## PROBLEM TO SOLVE
Look for the string "memWrite" in the listing. Copy each line that has it.

## DATA FOR THE TASK
-- ==== Sys2Proof/Machine/Load.lean ====
section
/-! DEFINITION. Placing one instruction where the machine issues it next (log entry 60): a running part with a small address space, and either cox core 0 at S or a crew of one gang, whose PC is the instruction's block. -/

namespace Sys2Proof.Machine

/-- Virtual and location address of the block: the second gibibyte of the space below. -/
def loadAt : Nat := 0x40000000

/-- Contexts 0 and 1 over one set of tables: the first gibibyte R and W, the second R and X, both for user accesses, DIE-LOCAL on die 0. -/
def loadTables (m : List Host.Cell) : List Host.Cell :=
  let e (m : List Host.Cell) (la x : Nat) : List Host.Cell := memWrite m la (bytesLE 8 x)
  e (e (e (e (e (e m 0x8000 0x10001) 0x8008 0x10001) 0x10000 0x11001) 0x11000 0x12001) 0x12000 (2 ^ 61 + 23)) 0x12008 (2 ^ 61 + loadAt + 27)

/-- Whether an instruction's word 0 and IMM32 name what only a cox core at S has. -/
def loadSys (w : Nat) : Bool := let opc := bitsAt w 2 8; sysOnly opc || csrBreaks opc (bitsAt w 64 32)

/-- A launch of one crew with one gang and generous resources. -/
def loadDesc : Desc :=
  { entry := loadAt, args := 0, cx := 1, cy := 1, cz := 1, tx := 32, ty := 1, tz := 1, gw := 0, ng := 1, nv := 128, np := 4, nc := 16, ns := 16,
    nk := 16, na := 64, ne := 0, nm := 4, ret0 := 0, ret1 := 0, bcrew := 4, bquad := 0, bdie := 0, bpkg := 0, bpod := 0, mode := 0, power := 0,
    tq := 0, podjob := 0, podgangs := 0 }

def loadItem : Item :=
  { id := 64, ctx := 1, desc := loadDesc, task := none, queue := none, addr := 0, tested := false, split := some (List.range 8), ranges := [⟨0, 1, 1⟩],
    placed := 1, released := 0, bars := [] }

def loadCrew : Crew :=
  { id := 65, item := 64, ctx := 1, coreIx := 0, live := true, place := 0, num := 0, desc := loadDesc, args := 0, tile := (0, 0, 0), succ := 0,
    base := 0, power := 4000, gangs := [66], allocs := [⟨0, loadDesc.staticBytes, 0, 0, ⟨0, .live⟩, []⟩], freed := [], tiles := [], tcfg := [],
    accbase := 0, acclim := 64, rb := 0, sems := List.range 4, bars := List.replicate 4 ⟨1, 0, 0, [], []⟩, exitRecords := false }

def loadGang : Gang :=
  { id := 66, crew := some 65, num := 0, place := 0, half := 0,
    core := GangCore.start [⟨allLanes 32, BitVec.ofNat 64 loadAt, .ready, 0⟩] ⟨0, .live, 0⟩ 0
      ((List.range 32).map (fun l => (⟨l, 0, ⟨0, .live⟩, []⟩ : LaneSpace))),
    chunk := none, squashes := 0, token := .none, seq := 0, bpend := [], record := .sound, releases := [], lbody := [], lbuf := [] }

/-- The running part with the bytes in place. -/
def State.loaded (s : State) (bs : List Byte) : State :=
  { s with due := [], issue := [], agenda := [], mem := memWrite (loadTables s.mem) loadAt bs, ctxtab := 0x8001, phase := .running }

def State.loadWord (s : State) (w : Nat) : State :=
  let s := s.loaded (bytesLE 32 w)
  if loadSys w then
    let g := Gang.coxReset 0
    { s.putGang { g with core := { g.core with subs := [⟨1, BitVec.ofNat 64 loadAt, .ready, 0⟩] } } with
      cox := setAt 0 { Cox.reset with started := true } s.cox, issue := [⟨0, 0⟩] }
  else
    { s with parts := setAt 0 { s.part 0 with blk := 1, live := 1, st := .running } s.parts, items := [loadItem], crews := [loadCrew],
             gangs := s.gangs ++ [loadGang], nextId := 67, issue := [⟨66, 0⟩] }

end Sys2Proof.Machine
end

## WRITTEN ANSWER
  let e (m : List Host.Cell) (la x : Nat) : List Host.Cell := memWrite m la (bytesLE 8 x)
  { s with due := [], issue := [], agenda := [], mem := memWrite (loadTables s.mem) loadAt bs, ctxtab := 0x8001, phase := .running }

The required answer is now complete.